**WHAT IS REQUIRED**
Determine the number of lines in the entries below in which the word "List" appears, and reply with that number only.

BEGIN

/-- Settles O21: the two checks in their order, then the outer pass under the derived key. -/
theorem hmacComputesTheTag : Obligations.HmacComputesTheTag := by
  refine ⟨by decide, fun s => ⟨execHmac_of_inplace, execHmac_of_length_gt, fun hi hm hk => ?_⟩⟩
  rw [execHmac_completes hi hm hk, State.hmacPass, outerInput, innerInput, hmacKey_eq_append, reduceKey,
    State.keyRead_zero, State.memRead_zero, List.length_map, List.length_range]
  rfl

end Sys2Proof.Machine
end

section
/-! Every command completes, all or nothing (00_scope.md R15, 60_exceptions.md R214), and what alone can stop a step
(60_exceptions.md R220). A command's checks and writes read neither ERR nor ERR_CODE, so it ends alike, before its
completion state, on `s` and on `s` with the error cleared. -/

namespace Sys2Proof.Machine

/-- ERR and ERR_CODE cleared, all else as in `s`. -/
def State.clearError (s : State) : State := { s with err := false, errCode := .none }

/-- ERR and ERR_CODE of `s`, all else as in `t`. -/
def State.withErrorOf (t s : State) : State := { t with err := s.err, errCode := s.errCode }

/-- The codes that the checks of commands raise (R210). -/
def commandErrors : List ErrCode := [.sequence, .range, .capacity]

/-- What R214 says of a command: `onS` is its outcome on `s`, `onCleared` its outcome on `s.clearError`. -/
def AllOrNothing (s : State) (onS onCleared : Result) : Prop :=
  ∃ t u : State, onS = .next t ∧ onCleared = .next u ∧ t.busy = false ∧ t.done = true ∧ t.pend = none ∧
    ((u.err = false ∧ t = u.withErrorOf s) ∨
      (u.err = true ∧ u.errCode ∈ commandErrors ∧ t = completedWith u.errCode s))

/-- Two ends of a command before its completion state, on `s` and on `s.clearError`: the same error, or the same writes,
none of them of ERR or ERR_CODE. -/
inductive EndsAlike (s : State) : Except ErrCode State → Except ErrCode State → Prop
  | ok {t u : State} (hu : u.err = false) (ht : t = u.withErrorOf s) : EndsAlike s (.ok t) (.ok u)
  | error {c : ErrCode} (hc : c ∈ commandErrors) : EndsAlike s (.error c) (.error c)

/-- One check of a command: under the same condition, only what follows it has to end alike. -/
theorem EndsAlike.check {s : State} {p : Prop} [Decidable p] {c : ErrCode} {r r' : Except ErrCode State}
    (hc : c ∈ commandErrors) (h : EndsAlike s r r') :
    EndsAlike s (if p then .error c else r) (if p then .error c else r') := by
  split
  · exact .error hc
  · exact h

/-- The completion state on ends that are alike (R214). -/
theorem EndsAlike.allOrNothing {s : State} {r r' : Except ErrCode State} (h : EndsAlike s r r') :
    AllOrNothing s (finish s r) (finish s.clearError r') := by
  cases h with
  | ok hu ht =>
    subst ht
    exact ⟨_, _, rfl, rfl, rfl, rfl, rfl, .inl ⟨hu, rfl⟩⟩
  | error hc => exact ⟨_, _, rfl, rfl, rfl, rfl, rfl, .inr ⟨rfl, hc, rfl⟩⟩

/-- The completion state of a command without checks. -/
theorem AllOrNothing.complete {s t u : State} (hu : u.err = false) (ht : t = u.withErrorOf s) :
    AllOrNothing s (.next t.complete) (.next u.complete) :=
  EndsAlike.allOrNothing (.ok hu ht)

/-- Every command: its checks in order, then its writes. -/
theorem exec_allOrNothing (i : Instr) (s : State) : AllOrNothing s (exec i s) (exec i s.clearError) := by
  have hseq : ErrCode.sequence ∈ commandErrors := by decide
  have hran : ErrCode.range ∈ commandErrors := by decide
  have hcap : ErrCode.capacity ∈ commandErrors := by decide
  cases i with
  | nop => exact .complete rfl rfl
  | clear => exact .complete rfl rfl
  | pad => exact EndsAlike.allOrNothing <| .check hseq <| .check hran <| .check hcap <| .ok rfl rfl
  | init => exact EndsAlike.allOrNothing <| .check hseq <| .ok rfl rfl
  | block => exact EndsAlike.allOrNothing <| .check hseq <| .check hseq <| .ok rfl rfl
  | final => exact EndsAlike.allOrNothing <| .check hseq <| .check hseq <| .ok rfl rfl
  | expand => exact EndsAlike.allOrNothing <| .check hran <| .ok rfl rfl
  | round ridx =>
    refine EndsAlike.allOrNothing ?_
    split
    · exact .ok rfl rfl
    · exact .error hran
  | compress => exact .complete rfl rfl
  | hash => exact EndsAlike.allOrNothing <| .check hseq <| .check hran <| .ok rfl rfl
  | hmac => exact EndsAlike.allOrNothing <| .check hseq <| .check hran <| .ok rfl rfl

/-- Settles O29: a command ends alike whatever ERR was, so its outcome with ERR cleared tells failure from success. -/
theorem everyCommandCompletesAllOrNothing : Obligations.EveryCommandCompletesAllOrNothing := exec_allOrNothing

/-! What can stop a step -/

/-- Every command word is performed to a next state, legal or not (30_encoding.md R114, R214). -/
theorem performWord_answers (word : Word) (s : State) : ∃ t, performWord word s = .next t := by
  unfold performWord
  split
  · next i _ =>
    obtain ⟨t, _, ht, _⟩ := exec_allOrNothing i s
    exact ⟨t, ht⟩
  · exact ⟨_, rfl⟩

/-- The engine never stops: while BUSY = 1, PEND holds a word (10_state.md R54, log 6). -/
theorem State.Inv.engineStep_answers {s : State} (h : s.Inv) : ∃ t, engineStep s = .next t := by
  unfold engineStep
  cases hb : s.busy with
  | false => exact ⟨s, rfl⟩
  | true =>
    rw [h.busy_pend_cmd hb]
    exact performWord_answers s.cmd s

/-- An access stops only at a misaligned offset or beyond the span (20_memory.md R80, R81). -/
theorem access_answers_or (s : State) (off : Word) (act : Loc → State) :
    (∃ t, access s off act = .next t) ∨ off.toNat % 4 ≠ 0 ∨ spanBytes s.params ≤ off.toNat := by
  rcases access_cases s off act with ⟨h4, _⟩ | ⟨_, hspan, _⟩ | ⟨_, _, e⟩
  · exact .inr (.inl h4)
  · exact .inr (.inr hspan)
  · exact .inl ⟨_, e⟩

/-- The host's turn stops only on its next operation, a sub-word access or one outside R80 and R81. -/
theorem step_host_answers_or {s : State} (hT : s.turn = some .host) : (∃ t, step s = .next t) ∨
    (∃ off, HostOpNext s (.subword off)) ∨
    (∃ off x, (HostOpNext s (.wr off x) ∨ HostOpNext s (.rd off)) ∧
      (off.toNat % 4 ≠ 0 ∨ spanBytes s.params ≤ off.toNat)) := by
  cases hs : s.script with
  | nil => exact .inl ⟨s.dropTurn, by rw [step_host hT, hostStep, State.dropTurn_script, hs]⟩
  | cons op rest =>
    have hop : HostOpNext s op := ⟨hT, congrArg List.head? hs⟩
    cases op with
    | wr off x =>
      rw [hop.step_wr]
      exact (access_answers_or _ off _).imp id fun hbad => .inr ⟨off, x, .inl hop, hbad⟩
    | rd off =>
      rw [hop.step_rd]
      exact (access_answers_or _ off _).imp id fun hbad => .inr ⟨off, 0, .inr hop, hbad⟩
    | wait => exact .inl ⟨_, hop.step_wait⟩
    | subword off => exact .inr (.inl ⟨off, hop⟩)

/-- Settles O57: of the turns only the host's can stop, and only by its own access. -/
theorem onlyTheHostsOwnAccessCanStopAStep : Obligations.OnlyTheHostsOwnAccessCanStopAStep := by
  intro s h
  cases hT : s.turn with
  | none => exact .inl ⟨s, (idleBlockKeepsItsState.2 s hT).1⟩
  | some turn =>
    cases turn with
    | host => exact step_host_answers_or hT
    | engine =>
      rw [step_engine hT]
      exact .inl (State.Inv.engineStep_answers (h.of_rest rfl))
    | reset => exact .inl ⟨s.dropTurn.assertReset, by rw [step, hT]⟩

end Sys2Proof.Machine
end

section
/-! Reset, what stood in W and V before BLOCK and COMPRESS, and how long a command can stay pending
(70_reset_and_hazards.md). -/

namespace Sys2Proof.Machine

/-! What stood in W and V (R251) -/

/-- Settles O34: BLOCK's end (`execBlock_of_block_left`) and COMPRESS's (`execCompress_eq`) overwrite these files and are
computed from the others. -/
theorem blockIgnoresOldWAndVAndCompressIgnoresOldV : Obligations.BlockIgnoresOldWAndVAndCompressIgnoresOldV := by
  intro s v' w'
  refine ⟨fun hp hi => ?_, ?_⟩
  · calc
      exec .block { s with v := v', w := w' } = .next (completed (s.advanceWith
        (hashBlock s.h (s.memRead (64 * s.blkIdx.toNat) 64)))) :=
          execBlock_of_block_left (s := { s with v := v', w := w' }) hp hi
      _ = exec .block s := (execBlock_of_block_left hp hi).symm
  · calc
      exec .compress { s with v := v' } = .next (completed { s with h := s.h.add (rounds s.w s.h), v := rounds s.w s.h }) :=
        execCompress_eq { s with v := v' }
      _ = exec .compress s := (execCompress_eq s).symm

/-! A pending command comes to an end (R243, R255) -/

/-- Every performance ends with BUSY = 0 (60_exceptions.md R214). -/
theorem exec_busy {i : Instr} {s t : State} (h : exec i s = .next t) : t.busy = false := by
  obtain ⟨u, _, hu, _, hb, _⟩ := exec_allOrNothing i s
  cases h.symm.trans hu
  exact hb

/-- The engine's turn leaves nothing pending (20_memory.md R95). -/
theorem engineStep_busy {s t : State} (h : engineStep s = .next t) : t.busy = false := by
  rcases engineStep_cases h with ⟨hb, rfl⟩ | ⟨_, _, _, _, _, he⟩ | ⟨_, _, _, _, _, rfl⟩
  · exact hb
  · exact exec_busy he
  · rfl

/-- No host write touches the schedule of turns. -/
theorem State.writeLoc_schedule (s : State) (l : Loc) (x : Word) : (s.writeLoc l x).schedule = s.schedule := by
  rcases s.writeLoc_cases l x with ⟨c, e⟩ | ⟨_, _, e⟩ | ⟨_, e⟩ | e <;> rw [e] <;> rfl

/-- No host read touches the schedule of turns. -/
theorem State.hostRead_schedule (s : State) (l : Loc) : (s.hostRead l).schedule = s.schedule := by
  obtain ⟨x, d, e⟩ := s.hostRead_eq l
  rw [e]

theorem State.poll_schedule (s : State) : s.poll.schedule = s.schedule := by
  rw [State.poll_eq]
  split <;> rfl

/-- The host's operations leave the schedule of turns alone. -/
theorem hostStep_schedule {s t : State} (h : hostStep s = .next t) : t.schedule = s.schedule := by
  rcases hostStep_cases h with ⟨_, rfl⟩ | ⟨_, _, _, _, _, _, rfl⟩ | ⟨_, _, _, _, _, rfl⟩ | ⟨_, _, rfl⟩
  · rfl
  · exact s.writeLoc_schedule _ _
  · exact s.hostRead_schedule _
  · exact s.poll_schedule

/-- While a command is pending, the host moves only where the schedule says so (R255, log 4). -/
theorem State.schedule_of_turn_host {s : State} (hT : s.turn = some .host) (hb : s.busy = true) :
    s.schedule = .host :: s.schedule.tail := by
  unfold State.turn at hT
  split at hT
  · next turn rest hs =>
    cases hT
    rw [hs, List.tail_cons]
  · simp [hb] at hT

/-- A step from a pending command that leaves one pending uses up a turn of the schedule. -/
theorem step_while_pending {s t : State} (hb : s.busy = true) (h : step s = .next t) :
    t.busy = false ∨ s.schedule = .host :: t.schedule := by
  rcases step_cases h with ⟨hT, rfl⟩ | ⟨hT, he⟩ | ⟨_, he⟩ | ⟨_, rfl⟩
  · exact .inl (State.busy_of_turn_none hT)
  · refine .inr ?_
    rw [hostStep_schedule he]
    exact State.schedule_of_turn_host hT hb
  · exact .inl (engineStep_busy he)
  · exact .inl rfl

/-- After `n` steps nothing is pending, or the run has stopped within them. -/
def SettledAfter (n : Nat) (s : State) : Prop :=
  (∃ t, runSteps n s = .next t ∧ t.busy = false) ∨ ∀ t, runSteps n s ≠ .next t

theorem SettledAfter.zero {s : State} (hb : s.busy = false) : SettledAfter 0 s := .inl ⟨s, rfl, hb⟩

/-- Settled after `n + 1` steps: after the first one, if there is one, settled after `n`. -/
theorem SettledAfter.succ {n : Nat} {s : State} (h : ∀ t, step s = .next t → SettledAfter n t) :
    SettledAfter (n + 1) s := by
  unfold SettledAfter
  rw [runSteps]
  cases he : step s with
  | next t => exact h t he
  | fault f => exact .inr fun _ => nofun
  | refused r => exact .inr fun _ => nofun

/-- By induction on the schedule: each step that leaves the command pending uses up one of its turns. -/
theorem settledAfter_of_busy {s : State} (hb : s.busy = true) : ∃ n, n ≤ s.schedule.length + 1 ∧ SettledAfter n s := by
  induction hs : s.schedule generalizing s with
  | nil =>
    refine ⟨1, le_rfl, .succ fun t ht => .zero ?_⟩
    exact (step_while_pending hb ht).resolve_right (by simp [hs])
  | cons turn rest ih =>
    by_cases hstill : ∃ t, step s = .next t ∧ t.busy = true
    · obtain ⟨t, ht, htb⟩ := hstill
      have hrest : s.schedule = .host :: t.schedule := (step_while_pending hb ht).resolve_left (by simp [htb])
      obtain ⟨n, hn, hsettled⟩ := ih htb (List.cons.inj (hrest.symm.trans hs)).2
      refine ⟨n + 1, Nat.succ_le_succ hn, .succ fun u hu => ?_⟩
      cases ht.symm.trans hu
      exact hsettled
    · refine ⟨1, Nat.le_add_left 1 _, .succ fun t ht => .zero ?_⟩
      exact Bool.eq_false_iff.2 fun htb => hstill ⟨t, ht, htb⟩

/-- Settles O58: the command is settled before the schedule runs out, or by the step after it. The invariants are not
needed: without them the engine's turn may also stop the run. -/
theorem pendingCommandIsPerformedInBoundedSteps : Obligations.PendingCommandIsPerformedInBoundedSteps :=
  fun _ _ hb => settledAfter_of_busy hb

/-! Reset (R240, R241, R243) -/

/-- A message memory that nothing has written holds the unspecified bytes (20_memory.md R94). -/
theorem State.msgByte_of_unwritten {s : State} (hm : s.msgMem = []) (a : Nat) :
    s.msgByte a = Config.msgPowerUp s.resets a := by
  rw [State.msgByte, hm]
  rfl

/-- A key memory that nothing has written holds the unspecified bytes (R94). -/
theorem State.keyByte_of_unwritten {s : State} (hm : s.keyMem = []) (a : Nat) :
    s.keyByte a = Config.keyPowerUp s.resets a := by
  rw [State.keyByte, hm]
  rfl

/-- STATUS reads 0 after a reset (R241). -/
theorem State.assertReset_statusWord (s : State) : s.assertReset.statusWord = 0 := by
  apply BitVec.eq_of_toNat_eq
  rw [State.statusWord_toNat]
  rfl

/-- Settles O53: every register of `State.resetOf` stands in the next state, at the value of R241's table. -/
theorem resetPutsEveryRegisterAtItsResetValue : Obligations.ResetPutsEveryRegisterAtItsResetValue := by
  intro s hT
  have hstep : step s = .next s.dropTurn.assertReset := by rw [step, hT]
  exact ⟨s.dropTurn.assertReset, hstep, rfl, rfl, rfl, rfl, rfl, rfl, rfl, rfl, rfl, rfl, rfl, rfl, rfl, rfl, rfl, rfl, rfl,
    fun j hj => Vector.getElem_replicate hj, rfl, rfl, rfl, s.dropTurn.assertReset_statusWord, rfl,
    fun a => ⟨State.msgByte_of_unwritten rfl a, State.keyByte_of_unwritten rfl a⟩⟩

/-- Settles O54: the same table, after the reset numbered 0. -/
theorem resetStateHasTheResetValues : Obligations.ResetStateHasTheResetValues :=
  ⟨rfl, rfl, rfl, rfl, rfl, rfl, rfl, rfl, rfl, rfl, rfl, rfl, fun j => Vector.getElem_replicate j.isLt, rfl, rfl,
    fun a => ⟨State.msgByte_of_unwritten rfl a, State.keyByte_of_unwritten rfl a⟩⟩

end Sys2Proof.Machine
end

END

**ANSWER SPACE**
5